Start of Block

/-! ## `State.busy` -/

@[simp] theorem State.busy_pending (tag c : Byte) : (s.busy tag c).pending = s.pending := by simp [State.busy]
@[simp] theorem State.busy_linkOut (tag c : Byte) : (s.busy tag c).linkOut = s.linkOut := by simp [State.busy]
@[simp] theorem State.busy_now (tag c : Byte) : (s.busy tag c).now = s.now := by simp [State.busy]
@[simp] theorem State.busy_pinHeld (tag c : Byte) : (s.busy tag c).pinHeld = s.pinHeld := by simp [State.busy]
@[simp] theorem State.busy_intake (tag c : Byte) : (s.busy tag c).intake = s.intake := by simp [State.busy]
@[simp] theorem State.busy_blobOverflow (tag c : Byte) : (s.busy tag c).blobOverflow = s.blobOverflow :=
    by simp [State.busy]
@[simp] theorem State.busy_engine (tag c : Byte) : (s.busy tag c).engine = s.engine := by simp [State.busy]
@[simp] theorem State.busy_base (tag c : Byte) : (s.busy tag c).base = s.base := by simp [State.busy]
@[simp] theorem State.busy_tracks (tag c : Byte) : (s.busy tag c).tracks = s.tracks := by simp [State.busy]
@[simp] theorem State.busy_palm (tag c : Byte) : (s.busy tag c).palm = s.palm := by simp [State.busy]
@[simp] theorem State.busy_pen (tag c : Byte) : (s.busy tag c).pen = s.pen := by simp [State.busy]
@[simp] theorem State.busy_posture (tag c : Byte) : (s.busy tag c).posture = s.posture := by simp [State.busy]
@[simp] theorem State.busy_angle (tag c : Byte) : (s.busy tag c).angle = s.angle := by simp [State.busy]
@[simp] theorem State.busy_gestures (tag c : Byte) : (s.busy tag c).gestures = s.gestures :=
    by simp [State.busy]
@[simp] theorem State.busy_motion (tag c : Byte) : (s.busy tag c).motion = s.motion := by simp [State.busy]
@[simp] theorem State.busy_tables (tag c : Byte) : (s.busy tag c).tables = s.tables := by simp [State.busy]

/-! ## `State.surfaceNotice` -/

@[simp] theorem State.surfaceNotice_pending (u : Surface) : (s.surfaceNotice u).pending = s.pending :=
    by simp [State.surfaceNotice]
@[simp] theorem State.surfaceNotice_linkOut (u : Surface) : (s.surfaceNotice u).linkOut = s.linkOut :=
    by simp [State.surfaceNotice]
@[simp] theorem State.surfaceNotice_now (u : Surface) : (s.surfaceNotice u).now = s.now :=
    by simp [State.surfaceNotice]
@[simp] theorem State.surfaceNotice_pinHeld (u : Surface) : (s.surfaceNotice u).pinHeld = s.pinHeld :=
    by simp [State.surfaceNotice]
@[simp] theorem State.surfaceNotice_intake (u : Surface) : (s.surfaceNotice u).intake = s.intake :=
    by simp [State.surfaceNotice]
@[simp] theorem State.surfaceNotice_blobOverflow (u : Surface) : (s.surfaceNotice u).blobOverflow = s.blobOverflow :=
    by simp [State.surfaceNotice]
@[simp] theorem State.surfaceNotice_engine (u : Surface) : (s.surfaceNotice u).engine = s.engine :=
    by simp [State.surfaceNotice]
@[simp] theorem State.surfaceNotice_base (u : Surface) : (s.surfaceNotice u).base = s.base :=
    by simp [State.surfaceNotice]
@[simp] theorem State.surfaceNotice_tracks (u : Surface) : (s.surfaceNotice u).tracks = s.tracks :=
    by simp [State.surfaceNotice]
@[simp] theorem State.surfaceNotice_palm (u : Surface) : (s.surfaceNotice u).palm = s.palm :=
    by simp [State.surfaceNotice]
@[simp] theorem State.surfaceNotice_pen (u : Surface) : (s.surfaceNotice u).pen = s.pen :=
    by simp [State.surfaceNotice]
@[simp] theorem State.surfaceNotice_posture (u : Surface) : (s.surfaceNotice u).posture = s.posture :=
    by simp [State.surfaceNotice]
@[simp] theorem State.surfaceNotice_angle (u : Surface) : (s.surfaceNotice u).angle = s.angle :=
    by simp [State.surfaceNotice]
@[simp] theorem State.surfaceNotice_gestures (u : Surface) : (s.surfaceNotice u).gestures = s.gestures :=
    by simp [State.surfaceNotice]
@[simp] theorem State.surfaceNotice_motion (u : Surface) : (s.surfaceNotice u).motion = s.motion :=
    by simp [State.surfaceNotice]
@[simp] theorem State.surfaceNotice_tables (u : Surface) : (s.surfaceNotice u).tables = s.tables :=
    by simp [State.surfaceNotice]

/-! ## `State.enterState` -/

@[simp] theorem State.enterState_pending (u : Surface) (x : SurfaceState) : (s.enterState u x).pending = s.pending :=
    by simp [State.enterState, apply_ite State.pending]
@[simp] theorem State.enterState_linkOut (u : Surface) (x : SurfaceState) : (s.enterState u x).linkOut = s.linkOut :=
    by simp [State.enterState, apply_ite State.linkOut]
@[simp] theorem State.enterState_now (u : Surface) (x : SurfaceState) : (s.enterState u x).now = s.now :=
    by simp [State.enterState, apply_ite State.now]
@[simp] theorem State.enterState_pinHeld (u : Surface) (x : SurfaceState) : (s.enterState u x).pinHeld = s.pinHeld :=
    by simp [State.enterState, apply_ite State.pinHeld]
@[simp] theorem State.enterState_blobOverflow (u : Surface) (x : SurfaceState) : (s.enterState u x).blobOverflow = s.blobOverflow :=
    by simp [State.enterState, apply_ite State.blobOverflow]
@[simp] theorem State.enterState_engine (u : Surface) (x : SurfaceState) : (s.enterState u x).engine = s.engine :=
    by simp [State.enterState, apply_ite State.engine]
@[simp] theorem State.enterState_base (u : Surface) (x : SurfaceState) : (s.enterState u x).base = s.base :=
    by simp [State.enterState, apply_ite State.base]
@[simp] theorem State.enterState_tracks (u : Surface) (x : SurfaceState) : (s.enterState u x).tracks = s.tracks :=
    by simp [State.enterState, apply_ite State.tracks]
@[simp] theorem State.enterState_palm (u : Surface) (x : SurfaceState) : (s.enterState u x).palm = s.palm :=
    by simp [State.enterState, apply_ite State.palm]
@[simp] theorem State.enterState_pen (u : Surface) (x : SurfaceState) : (s.enterState u x).pen = s.pen :=
    by simp [State.enterState, apply_ite State.pen]
@[simp] theorem State.enterState_posture (u : Surface) (x : SurfaceState) : (s.enterState u x).posture = s.posture :=
    by simp [State.enterState, apply_ite State.posture]
@[simp] theorem State.enterState_angle (u : Surface) (x : SurfaceState) : (s.enterState u x).angle = s.angle :=
    by simp [State.enterState, apply_ite State.angle]
@[simp] theorem State.enterState_gestures (u : Surface) (x : SurfaceState) : (s.enterState u x).gestures = s.gestures :=
    by simp [State.enterState, apply_ite State.gestures]
@[simp] theorem State.enterState_motion (u : Surface) (x : SurfaceState) : (s.enterState u x).motion = s.motion :=
    by simp [State.enterState, apply_ite State.motion]
@[simp] theorem State.enterState_tables (u : Surface) (x : SurfaceState) : (s.enterState u x).tables = s.tables :=
    by simp [State.enterState, apply_ite State.tables]

/-! ## `State.enterAcquire` -/

@[simp] theorem State.enterAcquire_pending (u : Surface) (b : Bool) : (s.enterAcquire u b).pending = s.pending :=
    by simp [State.enterAcquire]
@[simp] theorem State.enterAcquire_linkOut (u : Surface) (b : Bool) : (s.enterAcquire u b).linkOut = s.linkOut :=
    by simp [State.enterAcquire]
@[simp] theorem State.enterAcquire_now (u : Surface) (b : Bool) : (s.enterAcquire u b).now = s.now :=
    by simp [State.enterAcquire]
@[simp] theorem State.enterAcquire_pinHeld (u : Surface) (b : Bool) : (s.enterAcquire u b).pinHeld = s.pinHeld :=
    by simp [State.enterAcquire]
@[simp] theorem State.enterAcquire_blobOverflow (u : Surface) (b : Bool) : (s.enterAcquire u b).blobOverflow = s.blobOverflow :=
    by simp [State.enterAcquire]
@[simp] theorem State.enterAcquire_engine (u : Surface) (b : Bool) : (s.enterAcquire u b).engine = s.engine :=
    by simp [State.enterAcquire]
@[simp] theorem State.enterAcquire_base (u : Surface) (b : Bool) : (s.enterAcquire u b).base = s.base :=
    by simp [State.enterAcquire]
@[simp] theorem State.enterAcquire_tracks (u : Surface) (b : Bool) : (s.enterAcquire u b).tracks = s.tracks :=
    by simp [State.enterAcquire]
@[simp] theorem State.enterAcquire_palm (u : Surface) (b : Bool) : (s.enterAcquire u b).palm = s.palm :=
    by simp [State.enterAcquire]
@[simp] theorem State.enterAcquire_pen (u : Surface) (b : Bool) : (s.enterAcquire u b).pen = s.pen :=
    by simp [State.enterAcquire]
@[simp] theorem State.enterAcquire_posture (u : Surface) (b : Bool) : (s.enterAcquire u b).posture = s.posture :=
    by simp [State.enterAcquire]
@[simp] theorem State.enterAcquire_angle (u : Surface) (b : Bool) : (s.enterAcquire u b).angle = s.angle :=
    by simp [State.enterAcquire]
@[simp] theorem State.enterAcquire_gestures (u : Surface) (b : Bool) : (s.enterAcquire u b).gestures = s.gestures :=
    by simp [State.enterAcquire]
@[simp] theorem State.enterAcquire_motion (u : Surface) (b : Bool) : (s.enterAcquire u b).motion = s.motion :=
    by simp [State.enterAcquire]
@[simp] theorem State.enterAcquire_tables (u : Surface) (b : Bool) : (s.enterAcquire u b).tables = s.tables :=
    by simp [State.enterAcquire]

/-! ## `State.postClosing` -/

@[simp] theorem State.postClosing_pending (u : Surface) (o : ClosingOutcome) : (s.postClosing u o).pending = s.pending :=
    rfl
@[simp] theorem State.postClosing_linkOut (u : Surface) (o : ClosingOutcome) : (s.postClosing u o).linkOut = s.linkOut :=
    rfl
@[simp] theorem State.postClosing_now (u : Surface) (o : ClosingOutcome) : (s.postClosing u o).now = s.now :=
    rfl
@[simp] theorem State.postClosing_pinHeld (u : Surface) (o : ClosingOutcome) : (s.postClosing u o).pinHeld = s.pinHeld :=
    rfl
@[simp] theorem State.postClosing_blobOverflow (u : Surface) (o : ClosingOutcome) : (s.postClosing u o).blobOverflow = s.blobOverflow :=
    rfl
@[simp] theorem State.postClosing_base (u : Surface) (o : ClosingOutcome) : (s.postClosing u o).base = s.base :=
    rfl
@[simp] theorem State.postClosing_tracks (u : Surface) (o : ClosingOutcome) : (s.postClosing u o).tracks = s.tracks :=
    rfl
@[simp] theorem State.postClosing_palm (u : Surface) (o : ClosingOutcome) : (s.postClosing u o).palm = s.palm :=
    rfl
@[simp] theorem State.postClosing_pen (u : Surface) (o : ClosingOutcome) : (s.postClosing u o).pen = s.pen :=
    rfl
@[simp] theorem State.postClosing_posture (u : Surface) (o : ClosingOutcome) : (s.postClosing u o).posture = s.posture :=
    rfl
@[simp] theorem State.postClosing_angle (u : Surface) (o : ClosingOutcome) : (s.postClosing u o).angle = s.angle :=
    rfl
@[simp] theorem State.postClosing_gestures (u : Surface) (o : ClosingOutcome) : (s.postClosing u o).gestures = s.gestures :=
    rfl
@[simp] theorem State.postClosing_motion (u : Surface) (o : ClosingOutcome) : (s.postClosing u o).motion = s.motion :=
    rfl
@[simp] theorem State.postClosing_tables (u : Surface) (o : ClosingOutcome) : (s.postClosing u o).tables = s.tables :=
    rfl
@[simp] theorem State.postClosing_queue (u : Surface) (o : ClosingOutcome) : (s.postClosing u o).queue = s.queue :=
    rfl
@[simp] theorem State.postClosing_link (u : Surface) (o : ClosingOutcome) : (s.postClosing u o).link = s.link :=
    rfl

/-! ## `State.recapture` -/

@[simp] theorem State.recapture_pending (u : Surface) : (s.recapture u).pending = s.pending :=
    by simp [State.recapture]
@[simp] theorem State.recapture_linkOut (u : Surface) : (s.recapture u).linkOut = s.linkOut :=
    by simp [State.recapture]
@[simp] theorem State.recapture_now (u : Surface) : (s.recapture u).now = s.now := by simp [State.recapture]
@[simp] theorem State.recapture_pinHeld (u : Surface) : (s.recapture u).pinHeld = s.pinHeld :=
    by simp [State.recapture]
@[simp] theorem State.recapture_blobOverflow (u : Surface) : (s.recapture u).blobOverflow = s.blobOverflow :=
    by simp [State.recapture]
@[simp] theorem State.recapture_base (u : Surface) : (s.recapture u).base = s.base :=
    by simp [State.recapture]
@[simp] theorem State.recapture_tracks (u : Surface) : (s.recapture u).tracks = s.tracks :=
    by simp [State.recapture]
@[simp] theorem State.recapture_palm (u : Surface) : (s.recapture u).palm = s.palm :=
    by simp [State.recapture]
@[simp] theorem State.recapture_pen (u : Surface) : (s.recapture u).pen = s.pen := by simp [State.recapture]
@[simp] theorem State.recapture_posture (u : Surface) : (s.recapture u).posture = s.posture :=
    by simp [State.recapture]
@[simp] theorem State.recapture_angle (u : Surface) : (s.recapture u).angle = s.angle :=
    by simp [State.recapture]
@[simp] theorem State.recapture_gestures (u : Surface) : (s.recapture u).gestures = s.gestures :=
    by simp [State.recapture]
@[simp] theorem State.recapture_motion (u : Surface) : (s.recapture u).motion = s.motion :=
    by simp [State.recapture]
@[simp] theorem State.recapture_tables (u : Surface) : (s.recapture u).tables = s.tables :=
    by simp [State.recapture]

/-! ## `State.clearAcquire` -/

@[simp] theorem State.clearAcquire_pending (u : Surface) : (s.clearAcquire u).pending = s.pending := rfl
@[simp] theorem State.clearAcquire_linkOut (u : Surface) : (s.clearAcquire u).linkOut = s.linkOut := rfl
@[simp] theorem State.clearAcquire_now (u : Surface) : (s.clearAcquire u).now = s.now := rfl
@[simp] theorem State.clearAcquire_pinHeld (u : Surface) : (s.clearAcquire u).pinHeld = s.pinHeld := rfl
@[simp] theorem State.clearAcquire_intake (u : Surface) : (s.clearAcquire u).intake = s.intake := rfl
@[simp] theorem State.clearAcquire_blobOverflow (u : Surface) : (s.clearAcquire u).blobOverflow = s.blobOverflow :=
    rfl
@[simp] theorem State.clearAcquire_engine (u : Surface) : (s.clearAcquire u).engine = s.engine := rfl
@[simp] theorem State.clearAcquire_tracks (u : Surface) : (s.clearAcquire u).tracks = s.tracks := rfl
@[simp] theorem State.clearAcquire_palm (u : Surface) : (s.clearAcquire u).palm = s.palm := rfl
@[simp] theorem State.clearAcquire_pen (u : Surface) : (s.clearAcquire u).pen = s.pen := rfl
@[simp] theorem State.clearAcquire_posture (u : Surface) : (s.clearAcquire u).posture = s.posture := rfl
@[simp] theorem State.clearAcquire_angle (u : Surface) : (s.clearAcquire u).angle = s.angle := rfl
@[simp] theorem State.clearAcquire_gestures (u : Surface) : (s.clearAcquire u).gestures = s.gestures := rfl
@[simp] theorem State.clearAcquire_motion (u : Surface) : (s.clearAcquire u).motion = s.motion := rfl
@[simp] theorem State.clearAcquire_tables (u : Surface) : (s.clearAcquire u).tables = s.tables := rfl
@[simp] theorem State.clearAcquire_queue (u : Surface) : (s.clearAcquire u).queue = s.queue := rfl
@[simp] theorem State.clearAcquire_link (u : Surface) : (s.clearAcquire u).link = s.link := rfl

End of Block

* YOUR OBJECTIVE *
What you write should match, character for character, the lines from the one with "s.queue := rfl" to the end of the data, both included.

* REPLY TO THE EXERCISE *
@[simp] theorem State.clearAcquire_queue (u : Surface) : (s.clearAcquire u).queue = s.queue := rfl
@[simp] theorem State.clearAcquire_link (u : Surface) : (s.clearAcquire u).link = s.link := rfl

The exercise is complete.